*Featured Side Hustle*: Ride sharing companies like Uber have made it easier than ever for anyone to start a profitable side hustle. If you have a reasonable driving record, a smartphone, can pass a background check, and have access to a car that’s less than 10 years old, you could be making serious side income within minutes just by driving around your city!
Check out Side Hustle #52 to learn more about driving for ride sharing comanies like Uber and Lyft..
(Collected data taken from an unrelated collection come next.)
-- ==== Sys2Proof/Laws/Step.lean ====
section
/-! SUPPORT. Once, everything an instruction and a step can do: the invariants are derived from this inversion. -/

namespace Sys2Proof.Machine

/-- The next states the operations of the block have. -/
inductive Effect (s : State) : State → Prop where
  | refused (r : RefusalReason) : Effect s (s.refuse r)
  | constructed (cap : Half) (h : cap ≠ 0) :
      Effect s { s.drawBuffer.resetPosition.clearEscape with cap := cap, initialised := true }
  | result (v : Half) : Effect s (s.emit [.result v])
  | sent (p : Bytes) : Effect s (s.emit ((wireFrame p).map .sinkByte))
  | absorbed (hi : s.initialised = true) : Effect s s.clearEscape.resetPosition
  | delivered (hi : s.initialised = true) (h2 : 2 ≤ s.wp.toNat) (hc : s.wp.toNat ≤ s.cap.toNat)
      (hm : s.trailerMatches = true) : Effect s (s.emit [.frame s.frameHeld]).resetPosition
  | discarded (hi : s.initialised = true) : Effect s s.resetPosition
  | stored (b : Byte) (t : State) (hi : s.initialised = true) (h : storeByte b s = .next t) : Effect s t
  | storedUnescaped (b : Byte) (t : State) (hi : s.initialised = true) (h : storeByte b s.clearEscape = .next t) : Effect s t
  | escaped (hi : s.initialised = true) : Effect s s.setEscape

variable {s t : State} {b : Byte}

theorem onDecoder_effect {path : State → Outcome} (hp : s.initialised = true → path s = .next t → Effect s t)
    (h : onDecoder path s = .next t) : Effect s t := by
  cases hi : s.initialised
  · rw [onDecoder_unconstructed hi] at h
    cases h
    exact .refused _
  · rw [onDecoder_constructed hi] at h
    exact hp hi h

theorem absorbEscape_effect (hi : s.initialised = true) (h : absorbEscape s = .next t) : Effect s t := by
  cases h
  exact .absorbed hi

theorem validateAndReset_effect (hi : s.initialised = true) (h : validateAndReset s = .next t) : Effect s t := by
  rcases validateAndReset_eq_next.1 h with ⟨h2, hc, hm, rfl⟩ | ⟨-, rfl⟩
  · exact .delivered hi h2 hc hm
  · exact .discarded hi

theorem storeUnescaped_effect (hi : s.initialised = true) (h : storeUnescaped b s = .next t) : Effect s t :=
  .storedUnescaped _ t hi h

theorem noteEscape_effect (hi : s.initialised = true) (h : noteEscape s = .next t) : Effect s t := by
  cases h
  exact .escaped hi

/-- Everything an instruction that goes on can do. -/
theorem exec_effect {i : Instr} (h : exec i s = .next t) : Effect s t := by
  cases i with
  | decInit cap =>
    simp only [exec, execDecInit] at h
    split at h
    · cases h
      exact .refused _
    · rename_i hc
      cases h
      exact .constructed cap hc
  | decFeed b =>
    simp only [exec, execDecFeed] at h
    refine onDecoder_effect (fun hi h => ?_) h
    split at h
    · split at h
      · exact absorbEscape_effect hi h
      · exact validateAndReset_effect hi h
    · split at h
      · exact storeUnescaped_effect hi h
      · split at h
        · exact noteEscape_effect hi h
        · exact .stored b t hi h
  | crcUpdate run b =>
    cases h
    exact .result _
  | crcCompute n p =>
    simp only [exec, execCrcCompute] at h
    split at h <;> cases h
    · exact .result _
    · exact .refused _
  | encEncode n p =>
    simp only [exec, execEncEncode] at h
    split at h <;> cases h
    · exact .sent _
    · exact .refused _
  | boundaryAfterEscape => exact onDecoder_effect absorbEscape_effect h
  | boundary => exact onDecoder_effect validateAndReset_effect h
  | escapedData b => exact onDecoder_effect storeUnescaped_effect h
  | escape => exact onDecoder_effect noteEscape_effect h
  | data b => exact onDecoder_effect (fun hi h => .stored b t hi h) h

/-- Everything a step that goes on can do: nothing when nothing is pending, otherwise one effect at the state without the
operation performed. -/
theorem step_effect (h : step s = .next t) :
    (s.pending = [] ∧ t = s) ∨ (∃ iss rest, s.pending = iss :: rest ∧ Effect { s with pending := rest } t) := by
  unfold step at h
  split at h
  · rename_i hp
    cases h
    exact .inl ⟨hp, rfl⟩
  · rename_i iss rest hp
    refine .inr ⟨iss, rest, hp, ?_⟩
    split at h
    · cases h
      exact .refused _
    · exact exec_effect h

/-- An invariant that looks at no pending operation and that every effect keeps is kept by every step. -/
theorem step_keeps {P : State → Prop} (hpending : ∀ s rest, P s → P { s with pending := rest })
    (heffect : ∀ s t, P s → Effect s t → P t) (hs : P s) (h : step s = .next t) : P t := by
  rcases step_effect h with ⟨-, rfl⟩ | ⟨iss, rest, -, he⟩
  · exact hs
  · exact heffect _ _ (hpending _ _ hs) he

/-! ### Sequences of feeds -/

/-- Feeding two lists is feeding the first and then, where that goes on, the second. -/
theorem feedAll_append (a b : Bytes) (s : State) : feedAll (a ++ b) s =
    match feedAll a s with
    | .next t => feedAll b t
    | .fault f => .fault f
    | .refused r => .refused r := by
  induction a generalizing s with
  | nil => rfl
  | cons x a ih =>
    simp only [List.cons_append, feedAll]
    cases exec (.decFeed x) s <;> simp [ih]

/-! ### Where an instruction stops -/

/-- No instruction is refused, and the only fault is an access of a constructed decoder outside its buffer. -/
theorem exec_stops_only_outside (i : Instr) (s : State) :
    (∃ t, exec i s = .next t) ∨
      (∃ k, exec i s = .fault (.outsideBuffer k) ∧ s.initialised = true ∧ s.cap.toNat ≤ k ∧ k ≤ s.wp.toNat) := by
  have hstore : ∀ b, (∃ t, storeByte b s = .next t) ∨
      (∃ k, storeByte b s = .fault (.outsideBuffer k) ∧ s.cap.toNat ≤ k ∧ k ≤ s.wp.toNat) := fun b => by
    unfold storeByte
    split
    · exact .inl ⟨_, rfl⟩
    · exact .inr ⟨_, rfl, by omega, Nat.le_refl _⟩
  have hunescaped : ∀ b, (∃ t, storeUnescaped b s = .next t) ∨
      (∃ k, storeUnescaped b s = .fault (.outsideBuffer k) ∧ s.cap.toNat ≤ k ∧ k ≤ s.wp.toNat) := fun b => by
    unfold storeUnescaped storeByte
    split
    · exact .inl ⟨_, rfl⟩
    · rename_i h
      simp only [State.clearEscape_wp, State.clearEscape_cap] at h
      exact .inr ⟨_, rfl, by simpa using h, by simp⟩
  have hvalidate : (∃ t, validateAndReset s = .next t) ∨
      (∃ k, validateAndReset s = .fault (.outsideBuffer k) ∧ s.cap.toNat ≤ k ∧ k ≤ s.wp.toNat) := by
    unfold validateAndReset
    split
    · exact .inl ⟨_, rfl⟩
    · split
      · exact .inr ⟨_, rfl, by omega, by omega⟩
      · split <;> exact .inl ⟨_, rfl⟩
  have hguard : ∀ path : State → Outcome, ((∃ t, path s = .next t) ∨
      (∃ k, path s = .fault (.outsideBuffer k) ∧ s.cap.toNat ≤ k ∧ k ≤ s.wp.toNat)) →
      (∃ t, onDecoder path s = .next t) ∨
      (∃ k, onDecoder path s = .fault (.outsideBuffer k) ∧ s.initialised = true ∧ s.cap.toNat ≤ k ∧ k ≤ s.wp.toNat) :=
    fun path hp => by
    unfold onDecoder
    split
    · rename_i hi
      exact hp.imp id fun ⟨k, hk, h⟩ => ⟨k, hk, hi, h⟩
    · exact .inl ⟨_, rfl⟩
  cases i with
  | decInit cap =>
    simp only [exec, execDecInit]
    split <;> exact .inl ⟨_, rfl⟩
  | decFeed b =>
    simp only [exec, execDecFeed]
    refine hguard _ ?_
    split
    · split
      · exact .inl ⟨_, rfl⟩
      · exact hvalidate
    · split
      · exact hunescaped b
      · split
        · exact .inl ⟨_, rfl⟩
        · exact hstore b
  | crcUpdate run b => exact .inl ⟨_, rfl⟩
  | crcCompute n p =>
    simp only [exec, execCrcCompute]
    split <;> exact .inl ⟨_, rfl⟩
  | encEncode n p =>
    simp only [exec, execEncEncode]
    split <;> exact .inl ⟨_, rfl⟩
  | boundaryAfterEscape => exact hguard _ (.inl ⟨_, rfl⟩)
  | boundary => exact hguard _ hvalidate
  | escapedData b => exact hguard _ (hunescaped b)
  | escape => exact hguard _ (.inl ⟨_, rfl⟩)
  | data b => exact hguard _ (hstore b)

end Sys2Proof.Machine
end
First off, I LOVE cars, and the older and rarer the better. And since they’re much nicer to drive when gleaming in the sun – I love cleaning and washing them!
I have been doing it since I got my first car, and it’s a good hobby to get into. They say that if you do what you love then you never have to work a day in your life, and while this isn’t my living, it’s a very good side hustle. It’s fairly cheap too – all you really need to start off is a bucket, a sponge, water and car shampoo (though as you get more into the hobby you can pick up different techniques and supplies to get even better results).
How I Got Started
My friends and colleagues at work noticed my car was always clean and shiny, and one of them asked if I would clean his car for him. At first I was a bit nervous because I was a little scared of washing someone else’s car in case they didn’t like the job I did, but in the end they loved it! And word of mouth spread my reputation from there.
I charge upwards of £5.00 ($8) for a basic wash and vacuum, and then £35.00 ($55) for a complete wash, vacuum, polish and wax including a claybar treatment. In the handful of months doing this last Summer I’ve made over £150 ($230). Which I’m hoping to improve once Summer officially hits here in Scotland as you can’t even feel your fingers in the winter :)
Here is my guide below to getting some good results yourself! I don’t use pressure washers as I think that they can possibly damage your paint by firing the dirt and grit into it. And I would say practice on your own car/cars first before you take on business with it.
How to Clean the Inside of Your Car:
- Remove any rubbish present
- Remove the removable carpets, and vacuum these.
- Vacuum the complete inside of the car, concentrating on the carpets and seats.
- If there are stains on the seats, use car upholstery cleaner.
- TOP TIP for the trim inside: use baby wipes or dash cleaner. Should leave it looking great!
- Spray febreze to give a fresh smell
How to Clean the Outside of The Car:
- Rinse the car with a garden hose or a bucket of clean fresh water
- Mix a cap-full of car shampoo (wash and wax is fine, and my personal preference) into a bucket of warm clean water
- Using a sponge or microfibre mitt (some people say these can cause “swirl marks” so I have recently moved to microfibre mitts to try out) and clean the car FROM THE TOP DOWN, working your way clockwise around the car. Don’t use it on the windows.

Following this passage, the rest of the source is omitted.